Cheilosia ahenea

Scientific classification
- Kingdom: Animalia
- Phylum: Arthropoda
- Clade: Pancrustacea
- Class: Insecta
- Order: Diptera
- Family: Syrphidae
- Genus: Cheilosia
- Species: C. ahenea
- Binomial name: Cheilosia ahenea (von Roser, 1840)
- Synonyms: Cheilosia laskai Speight, 1978

= Cheilosia ahenea =

- Genus: Cheilosia
- Species: ahenea
- Authority: (von Roser, 1840)
- Synonyms: Cheilosia laskai Speight, 1978

Species of fly

Cheilosia ahenea is a Palearctic species of hoverfly.

==Description==
External images For terms see Morphology of Diptera

Black with infuscated wings. Adult males have a shining abdomen, and all-black legs. Thorax with pale hairs of a single length, sternites weakly dusted, scutellar bristles sometimes lacking. Identification by examination of the male genitalia.
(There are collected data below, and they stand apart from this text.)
/-- The space, the opcode byte and the operand bytes of an instruction, as its rule's Encoding clause gives them; for the DDCB/FDCB
space the operand byte (the displacement) stands before the opcode byte. -/
def Instr.pattern : Instr → Space × Byte × List Byte
  | .nop => (.base, 0x00, [])
  | .exAfAf => (.base, 0x08, [])
  | .djnz e => (.base, 0x10, [e])
  | .jr e => (.base, 0x18, [e])
  | .jrCc cc e => (.base, 0x20 ||| (cc.code <<< 3), [e])
  | .ldDdNn dd nn => (.base, 0x01 ||| (dd.code <<< 4), [lo nn, hi nn])
  | .addHlSs ss => (.base, 0x09 ||| (ss.code <<< 4), [])
  | .ldMemBcA => (.base, 0x02, [])
  | .ldMemDeA => (.base, 0x12, [])
  | .ldMemNnHl nn => (.base, 0x22, [lo nn, hi nn])
  | .ldMemNnA nn => (.base, 0x32, [lo nn, hi nn])
  | .ldAMemBc => (.base, 0x0A, [])
  | .ldAMemDe => (.base, 0x1A, [])
  | .ldHlMemNn nn => (.base, 0x2A, [lo nn, hi nn])
  | .ldAMemNn nn => (.base, 0x3A, [lo nn, hi nn])
  | .incSs ss => (.base, 0x03 ||| (ss.code <<< 4), [])
  | .decSs ss => (.base, 0x0B ||| (ss.code <<< 4), [])
  | .incR r => (.base, 0x04 ||| (r.code <<< 3), [])
  | .incMemHl => (.base, 0x34, [])
  | .decR r => (.base, 0x05 ||| (r.code <<< 3), [])
  | .decMemHl => (.base, 0x35, [])
  | .ldRN r n => (.base, 0x06 ||| (r.code <<< 3), [n])
  | .ldMemHlN n => (.base, 0x36, [n])
  | .rlca => (.base, 0x07, [])
  | .rrca => (.base, 0x0F, [])
  | .rla => (.base, 0x17, [])
  | .rra => (.base, 0x1F, [])
  | .daa => (.base, 0x27, [])
  | .cpl => (.base, 0x2F, [])
  | .scf => (.base, 0x37, [])
  | .ccf => (.base, 0x3F, [])
  | .ldRR r r' => (.base, 0x40 ||| (r.code <<< 3) ||| r'.code, [])
  | .ldRMemHl r => (.base, 0x46 ||| (r.code <<< 3), [])
  | .ldMemHlR r => (.base, 0x70 ||| r.code, [])
  | .halt => (.base, 0x76, [])
  | .addAR r => (.base, 0x80 ||| r.code, [])
  | .addAMemHl => (.base, 0x86, [])
  | .addAN n => (.base, 0xC6, [n])
  | .adcAR r => (.base, 0x88 ||| r.code, [])
  | .adcAMemHl => (.base, 0x8E, [])
  | .adcAN n => (.base, 0xCE, [n])
  | .subR r => (.base, 0x90 ||| r.code, [])
  | .subMemHl => (.base, 0x96, [])
  | .subN n => (.base, 0xD6, [n])
  | .sbcAR r => (.base, 0x98 ||| r.code, [])
  | .sbcAMemHl => (.base, 0x9E, [])
  | .sbcAN n => (.base, 0xDE, [n])
  | .andR r => (.base, 0xA0 ||| r.code, [])
  | .andMemHl => (.base, 0xA6, [])
  | .andN n => (.base, 0xE6, [n])
  | .xorR r => (.base, 0xA8 ||| r.code, [])
  | .xorMemHl => (.base, 0xAE, [])
  | .xorN n => (.base, 0xEE, [n])
  | .orR r => (.base, 0xB0 ||| r.code, [])
  | .orMemHl => (.base, 0xB6, [])
  | .orN n => (.base, 0xF6, [n])
  | .cpR r => (.base, 0xB8 ||| r.code, [])
  | .cpMemHl => (.base, 0xBE, [])
  | .cpN n => (.base, 0xFE, [n])
  | .retCc cc => (.base, 0xC0 ||| (cc.code <<< 3), [])
  | .popQq qq => (.base, 0xC1 ||| (qq.code <<< 4), [])
  | .ret => (.base, 0xC9, [])
  | .exx => (.base, 0xD9, [])
  | .jpHl => (.base, 0xE9, [])
  | .ldSpHl => (.base, 0xF9, [])
  | .jpCcNn cc nn => (.base, 0xC2 ||| (cc.code <<< 3), [lo nn, hi nn])
  | .jpNn nn => (.base, 0xC3, [lo nn, hi nn])
  | .outNA n => (.base, 0xD3, [n])
  | .inAN n => (.base, 0xDB, [n])
  | .exMemSpHl => (.base, 0xE3, [])
  | .exDeHl => (.base, 0xEB, [])
  | .di => (.base, 0xF3, [])
  | .ei => (.base, 0xFB, [])
  | .callCcNn cc nn => (.base, 0xC4 ||| (cc.code <<< 3), [lo nn, hi nn])
  | .pushQq qq => (.base, 0xC5 ||| (qq.code <<< 4), [])
  | .callNn nn => (.base, 0xCD, [lo nn, hi nn])
  | .rst t => (.base, 0xC7 ||| (index3 t <<< 3), [])
  | .prefixCB _ => (.row, 0xCB, [])
  | .prefixDD _ => (.row, 0xDD, [])
  | .prefixED _ => (.row, 0xED, [])
  | .prefixFD _ => (.row, 0xFD, [])
  | .rlcR r => (.cb, 0x00 ||| r.code, [])
  | .rlcMemHl => (.cb, 0x06, [])
  | .rrcR r => (.cb, 0x08 ||| r.code, [])
  | .rrcMemHl => (.cb, 0x0E, [])
  | .rlR r => (.cb, 0x10 ||| r.code, [])
  | .rlMemHl => (.cb, 0x16, [])
  | .rrR r => (.cb, 0x18 ||| r.code, [])
  | .rrMemHl => (.cb, 0x1E, [])
  | .slaR r => (.cb, 0x20 ||| r.code, [])
  | .slaMemHl => (.cb, 0x26, [])
  | .sraR r => (.cb, 0x28 ||| r.code, [])
  | .sraMemHl => (.cb, 0x2E, [])
  | .sllR r => (.cb, 0x30 ||| r.code, [])
  | .sllMemHl => (.cb, 0x36, [])
  | .srlR r => (.cb, 0x38 ||| r.code, [])
  | .srlMemHl => (.cb, 0x3E, [])
  | .bitBR b r => (.cb, 0x40 ||| (index3 b <<< 3) ||| r.code, [])
  | .bitBMemHl b => (.cb, 0x46 ||| (index3 b <<< 3), [])
  | .resBR b r => (.cb, 0x80 ||| (index3 b <<< 3) ||| r.code, [])
  | .resBMemHl b => (.cb, 0x86 ||| (index3 b <<< 3), [])
  | .setBR b r => (.cb, 0xC0 ||| (index3 b <<< 3) ||| r.code, [])
  | .setBMemHl b => (.cb, 0xC6 ||| (index3 b <<< 3), [])
  | .inRC r => (.ed, 0x40 ||| (r.code <<< 3), [])
  | .inC => (.ed, 0x70, [])
  | .outCR r => (.ed, 0x41 ||| (r.code <<< 3), [])
  | .outC0 => (.ed, 0x71, [])
  | .sbcHlSs ss => (.ed, 0x42 ||| (ss.code <<< 4), [])
  | .adcHlSs ss => (.ed, 0x4A ||| (ss.code <<< 4), [])
  | .ldMemNnDd dd nn => (.ed, 0x43 ||| (dd.code <<< 4), [lo nn, hi nn])
  | .ldDdMemNn dd nn => (.ed, 0x4B ||| (dd.code <<< 4), [lo nn, hi nn])
  | .neg y => (.ed, 0x44 ||| (index3 y <<< 3), [])
  | .retn y => (.ed, 0x45 ||| (index3 y <<< 3), [])
  | .reti => (.ed, 0x4D, [])
  | .im0 x5 x3 => (.ed, 0x46 ||| (flagBit x5 <<< 5) ||| (flagBit x3 <<< 3), [])
  | .im1 x5 => (.ed, 0x56 ||| (flagBit x5 <<< 5), [])
  | .im2 x5 => (.ed, 0x5E ||| (flagBit x5 <<< 5), [])
  | .ldIA => (.ed, 0x47, [])
  | .ldRA => (.ed, 0x4F, [])
  | .ldAI => (.ed, 0x57, [])
  | .ldAR => (.ed, 0x5F, [])
  | .rrd => (.ed, 0x67, [])
  | .rld => (.ed, 0x6F, [])
  | .ldi => (.ed, 0xA0, [])
  | .cpi => (.ed, 0xA1, [])
  | .ini => (.ed, 0xA2, [])
  | .outi => (.ed, 0xA3, [])
  | .ldd => (.ed, 0xA8, [])
  | .cpd => (.ed, 0xA9, [])
  | .ind => (.ed, 0xAA, [])
  | .outd => (.ed, 0xAB, [])
  | .ldir => (.ed, 0xB0, [])
  | .cpir => (.ed, 0xB1, [])
  | .inir => (.ed, 0xB2, [])
  | .otir => (.ed, 0xB3, [])
  | .lddr => (.ed, 0xB8, [])
  | .cpdr => (.ed, 0xB9, [])
  | .indr => (.ed, 0xBA, [])
  | .otdr => (.ed, 0xBB, [])
  | .nopEd op => (.ed, op, [])
  | .addIxPp pp => (.xy .ix, 0x09 ||| (pp.code <<< 4), [])
  | .addIyPp pp => (.xy .iy, 0x09 ||| (pp.code <<< 4), [])
  | .ldIxNn nn => (.xy .ix, 0x21, [lo nn, hi nn])
  | .ldIyNn nn => (.xy .iy, 0x21, [lo nn, hi nn])
  | .ldMemNnIx nn => (.xy .ix, 0x22, [lo nn, hi nn])
  | .ldMemNnIy nn => (.xy .iy, 0x22, [lo nn, hi nn])
  | .incIx => (.xy .ix, 0x23, [])
  | .incIy => (.xy .iy, 0x23, [])
  | .incP xy p => (.xy xy, 0x24 ||| (p.code <<< 3), [])
  | .decP xy p => (.xy xy, 0x25 ||| (p.code <<< 3), [])
  | .ldPN xy p n => (.xy xy, 0x26 ||| (p.code <<< 3), [n])
  | .ldIxMemNn nn => (.xy .ix, 0x2A, [lo nn, hi nn])
  | .ldIyMemNn nn => (.xy .iy, 0x2A, [lo nn, hi nn])
  | .decIx => (.xy .ix, 0x2B, [])
  | .decIy => (.xy .iy, 0x2B, [])
  | .incMemIx d => (.xy .ix, 0x34, [d])
  | .incMemIy d => (.xy .iy, 0x34, [d])
  | .decMemIx d => (.xy .ix, 0x35, [d])
  | .decMemIy d => (.xy .iy, 0x35, [d])
  | .ldMemIxN d n => (.xy .ix, 0x36, [d, n])
  | .ldMemIyN d n => (.xy .iy, 0x36, [d, n])
  | .ldQQ xy q q' => (.xy xy, 0x40 ||| (q.code <<< 3) ||| q'.code, [])
  | .ldRMemIx r d => (.xy .ix, 0x46 ||| (r.code <<< 3), [d])
  | .ldRMemIy r d => (.xy .iy, 0x46 ||| (r.code <<< 3), [d])
  | .ldMemIxR d r => (.xy .ix, 0x70 ||| r.code, [d])
  | .ldMemIyR d r => (.xy .iy, 0x70 ||| r.code, [d])
  | .addAP xy p => (.xy xy, 0x84 ||| p.code, [])
  | .addAMemIx d => (.xy .ix, 0x86, [d])
  | .addAMemIy d => (.xy .iy, 0x86, [d])
  | .adcAP xy p => (.xy xy, 0x8C ||| p.code, [])
  | .adcAMemIx d => (.xy .ix, 0x8E, [d])
  | .adcAMemIy d => (.xy .iy, 0x8E, [d])
  | .subP xy p => (.xy xy, 0x94 ||| p.code, [])
  | .subMemIx d => (.xy .ix, 0x96, [d])
  | .subMemIy d => (.xy .iy, 0x96, [d])
  | .sbcAP xy p => (.xy xy, 0x9C ||| p.code, [])
  | .sbcAMemIx d => (.xy .ix, 0x9E, [d])
  | .sbcAMemIy d => (.xy .iy, 0x9E, [d])
  | .andP xy p => (.xy xy, 0xA4 ||| p.code, [])
  | .andMemIx d => (.xy .ix, 0xA6, [d])
  | .andMemIy d => (.xy .iy, 0xA6, [d])
  | .xorP xy p => (.xy xy, 0xAC ||| p.code, [])
  | .xorMemIx d => (.xy .ix, 0xAE, [d])
  | .xorMemIy d => (.xy .iy, 0xAE, [d])
  | .orP xy p => (.xy xy, 0xB4 ||| p.code, [])
  | .orMemIx d => (.xy .ix, 0xB6, [d])
  | .orMemIy d => (.xy .iy, 0xB6, [d])
  | .cpP xy p => (.xy xy, 0xBC ||| p.code, [])
  | .cpMemIx d => (.xy .ix, 0xBE, [d])
  | .cpMemIy d => (.xy .iy, 0xBE, [d])
  | .popIx => (.xy .ix, 0xE1, [])
  | .popIy => (.xy .iy, 0xE1, [])
  | .exMemSpIx => (.xy .ix, 0xE3, [])
  | .exMemSpIy => (.xy .iy, 0xE3, [])
  | .pushIx => (.xy .ix, 0xE5, [])
  | .pushIy => (.xy .iy, 0xE5, [])
  | .jpIx => (.xy .ix, 0xE9, [])
  | .jpIy => (.xy .iy, 0xE9, [])
  | .ldSpIx => (.xy .ix, 0xF9, [])
  | .ldSpIy => (.xy .iy, 0xF9, [])
  | .baseRedundant _ => (.mark, 0x00, [])
  | .rlcMemIx d => (.xycb .ix, 0x06, [d])
  | .rlcMemIy d => (.xycb .iy, 0x06, [d])
  | .rlcMemIxR d r => (.xycb .ix, 0x00 ||| r.code, [d])
  | .rlcMemIyR d r => (.xycb .iy, 0x00 ||| r.code, [d])
  | .rrcMemIx d => (.xycb .ix, 0x0E, [d])
  | .rrcMemIy d => (.xycb .iy, 0x0E, [d])
  | .rrcMemIxR d r => (.xycb .ix, 0x08 ||| r.code, [d])
  | .rrcMemIyR d r => (.xycb .iy, 0x08 ||| r.code, [d])
  | .rlMemIx d => (.xycb .ix, 0x16, [d])
  | .rlMemIy d => (.xycb .iy, 0x16, [d])
  | .rlMemIxR d r => (.xycb .ix, 0x10 ||| r.code, [d])
  | .rlMemIyR d r => (.xycb .iy, 0x10 ||| r.code, [d])
  | .rrMemIx d => (.xycb .ix, 0x1E, [d])
  | .rrMemIy d => (.xycb .iy, 0x1E, [d])
  | .rrMemIxR d r => (.xycb .ix, 0x18 ||| r.code, [d])
  | .rrMemIyR d r => (.xycb .iy, 0x18 ||| r.code, [d])
  | .slaMemIx d => (.xycb .ix, 0x26, [d])
  | .slaMemIy d => (.xycb .iy, 0x26, [d])
  | .slaMemIxR d r => (.xycb .ix, 0x20 ||| r.code, [d])
  | .slaMemIyR d r => (.xycb .iy, 0x20 ||| r.code, [d])
  | .sraMemIx d => (.xycb .ix, 0x2E, [d])
  | .sraMemIy d => (.xycb .iy, 0x2E, [d])
  | .sraMemIxR d r => (.xycb .ix, 0x28 ||| r.code, [d])
  | .sraMemIyR d r => (.xycb .iy, 0x28 ||| r.code, [d])
  | .sllMemIx d => (.xycb .ix, 0x36, [d])
  | .sllMemIy d => (.xycb .iy, 0x36, [d])
  | .sllMemIxR d r => (.xycb .ix, 0x30 ||| r.code, [d])
  | .sllMemIyR d r => (.xycb .iy, 0x30 ||| r.code, [d])
  | .srlMemIx d => (.xycb .ix, 0x3E, [d])
  | .srlMemIy d => (.xycb .iy, 0x3E, [d])
  | .srlMemIxR d r => (.xycb .ix, 0x38 ||| r.code, [d])
  | .srlMemIyR d r => (.xycb .iy, 0x38 ||| r.code, [d])
  | .bitBMemIx b d => (.xycb .ix, 0x46 ||| (index3 b <<< 3), [d])
  | .bitBMemIy b d => (.xycb .iy, 0x46 ||| (index3 b <<< 3), [d])
  | .bitBMemIxZ b d z => (.xycb .ix, 0x40 ||| (index3 b <<< 3) ||| z.code, [d])
  | .bitBMemIyZ b d z => (.xycb .iy, 0x40 ||| (index3 b <<< 3) ||| z.code, [d])
  | .resBMemIx b d => (.xycb .ix, 0x86 ||| (index3 b <<< 3), [d])
  | .resBMemIy b d => (.xycb .iy, 0x86 ||| (index3 b <<< 3), [d])
  | .resBMemIxR b d r => (.xycb .ix, 0x80 ||| (index3 b <<< 3) ||| r.code, [d])
  | .resBMemIyR b d r => (.xycb .iy, 0x80 ||| (index3 b <<< 3) ||| r.code, [d])
  | .setBMemIx b d => (.xycb .ix, 0xC6 ||| (index3 b <<< 3), [d])
  | .setBMemIy b d => (.xycb .iy, 0xC6 ||| (index3 b <<< 3), [d])
  | .setBMemIxR b d r => (.xycb .ix, 0xC0 ||| (index3 b <<< 3) ||| r.code, [d])
  | .setBMemIyR b d r => (.xycb .iy, 0xC0 ||| (index3 b <<< 3) ||| r.code, [d])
The male genitalia are figured by Barkalov and Ståhls,(1997).

==Distribution==
Cheilosia ahenea is a Palearctic species with a limited distribution in Europe - Central Europe, North Spain, Ireland.

==Biology==
The habitat is grassland including both calcareous and non-calcareous subalpine pasture, in central Europe in the montane zone up to nearly 2000 metres. In Ireland, this species occurs on the coast at sea level, in calcareous grassland. Adult habitat and habits. The insect flies close to the ground and often settles on bare ground or stones. It also hovers. Flowers visited include Ranunculus, Taraxacum, Antennaria, Dryas, and Hieracium The flight period is May to July.